## Exercise
Across the listing below, how many lines include the string "have"? Reply with the number alone.

## Records for processing
theorem canon_modPage (p : Nat) (f : PageSt → PageSt) (s : State) (hf : ∀ x, keysFrom 0 x.tally = true → keysFrom 0 (f x).tally = true)
    (h : Canonical s) : Canonical (modPage p f s) := by
  have hp : keysFrom 0 (pageSt s p).tally = true := by
    unfold pageSt
    generalize hm : s.fab.pages = m
    have ht := h.tallies
    rw [hm] at ht
    clear hm
    induction m with
    | nil => rfl
    | cons e t ih =>
      unfold ramGet
      split
      · rfl
      · split
        · exact ht _ (List.mem_cons_self ..)
        · exact ih (fun e he => ht e (List.mem_cons_of_mem _ he))
  unfold modPage
  simp only [canonical_mk, canonFab_mk]
  refine ⟨⟨h.regs, keysFrom_ramPut _ h.pages _ _ (Nat.zero_le _), fun e he => ?_⟩, h.orbOk, h.ringOk, h.slowOk⟩
  rcases mem_ramPut _ _ _ _ e he with h1 | ⟨h1, _⟩
  · exact h.tallies e h1
  · rw [h1]; exact hf _ hp
theorem ramWf_puts {α : Type} [DecidableEq α] (d : α) (l : List (Nat × α)) {m : Ram α} (h : ramWf d m = true) :
    ramWf d (l.foldl (fun m e => ramPut d m e.1 e.2) m) = true := by
  induction l generalizing m with
  | nil => exact h
  | cons e t ih => exact ih (ramWf_ramPut d h _ _)
theorem keysFrom_map {α : Type} (f : Nat × α → Nat × α) (hf : ∀ e, (f e).1 = e.1) {lo : Nat} {m : Ram α} (h : keysFrom lo m = true) :
    keysFrom lo (m.map f) = true := by
  induction m generalizing lo with
  | nil => rfl
  | cons e t ih =>
    obtain ⟨k, v⟩ := e
    simp only [keysFrom, Bool.and_eq_true, decide_eq_true_eq] at h
    have hk : (f (k, v)).1 = k := hf (k, v)
    rw [List.map_cons, show f (k, v) = (k, (f (k, v)).2) from Prod.ext hk rfl]
    simp [keysFrom, h.1, ih h.2]
theorem keys_foldl {α β : Type} (g : Ram α → β → Ram α) (hg : ∀ m b, keysFrom 0 m = true → keysFrom 0 (g m b) = true) (l : List β)
    {m : Ram α} (h : keysFrom 0 m = true) : keysFrom 0 (l.foldl g m) = true := by
  induction l generalizing m with
  | nil => exact h
  | cons b t ih => exact ih (hg m b h)
theorem ramWf_foldl {α β : Type} [DecidableEq α] (d : α) (g : Ram α → β → Ram α) (hg : ∀ m b, ramWf d m = true → ramWf d (g m b) = true)
    (l : List β) {m : Ram α} (h : ramWf d m = true) : ramWf d (l.foldl g m) = true := by
  induction l generalizing m with
  | nil => exact h
  | cons b t ih => exact ih (hg m b h)
theorem canon_ite {c : Prop} [Decidable c] {a b : State} (ha : Canonical a) (hb : Canonical b) : Canonical (if c then a else b) := by
  split
  · exact ha
  · exact hb
theorem keys_candRegs (s : State) (ps : List Nat) (h : Canonical s) : keysFrom 0 (candRegs s ps) = true :=
  keys_foldl _ (fun m p hm => keys_foldl _ (fun m e hm => keys_regPut hm _ _ _) _ hm) _ h.regs
theorem canon_parts {u : State} (h : Canonical u) : CanonFab u.fab ∧ CanonOrb u.orb ∧ CanonRing u.ring ∧ CanonSlow u.slow :=
  (canonical_iff u).1 h
/-- What touches neither the fabric nor the orbit, the ring or the flash keeps the canonical form. -/
theorem Canonical.only {M : List Part} {s t : State} (h : Canonical s) (k : Only M s t)
    (hM : Part.fab ∉ M ∧ Part.orb ∉ M ∧ Part.ring ∉ M ∧ Part.slow ∉ M) : Canonical t := by
  have a : t.fab = s.fab := k .fab hM.1
  have b : t.orb = s.orb := k .orb hM.2.1
  have c : t.ring = s.ring := k .ring hM.2.2.1
  have d : t.slow = s.slow := k .slow hM.2.2.2
  rw [canonical_iff, a, b, c, d]
  exact canon_parts h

## Solved exercise
7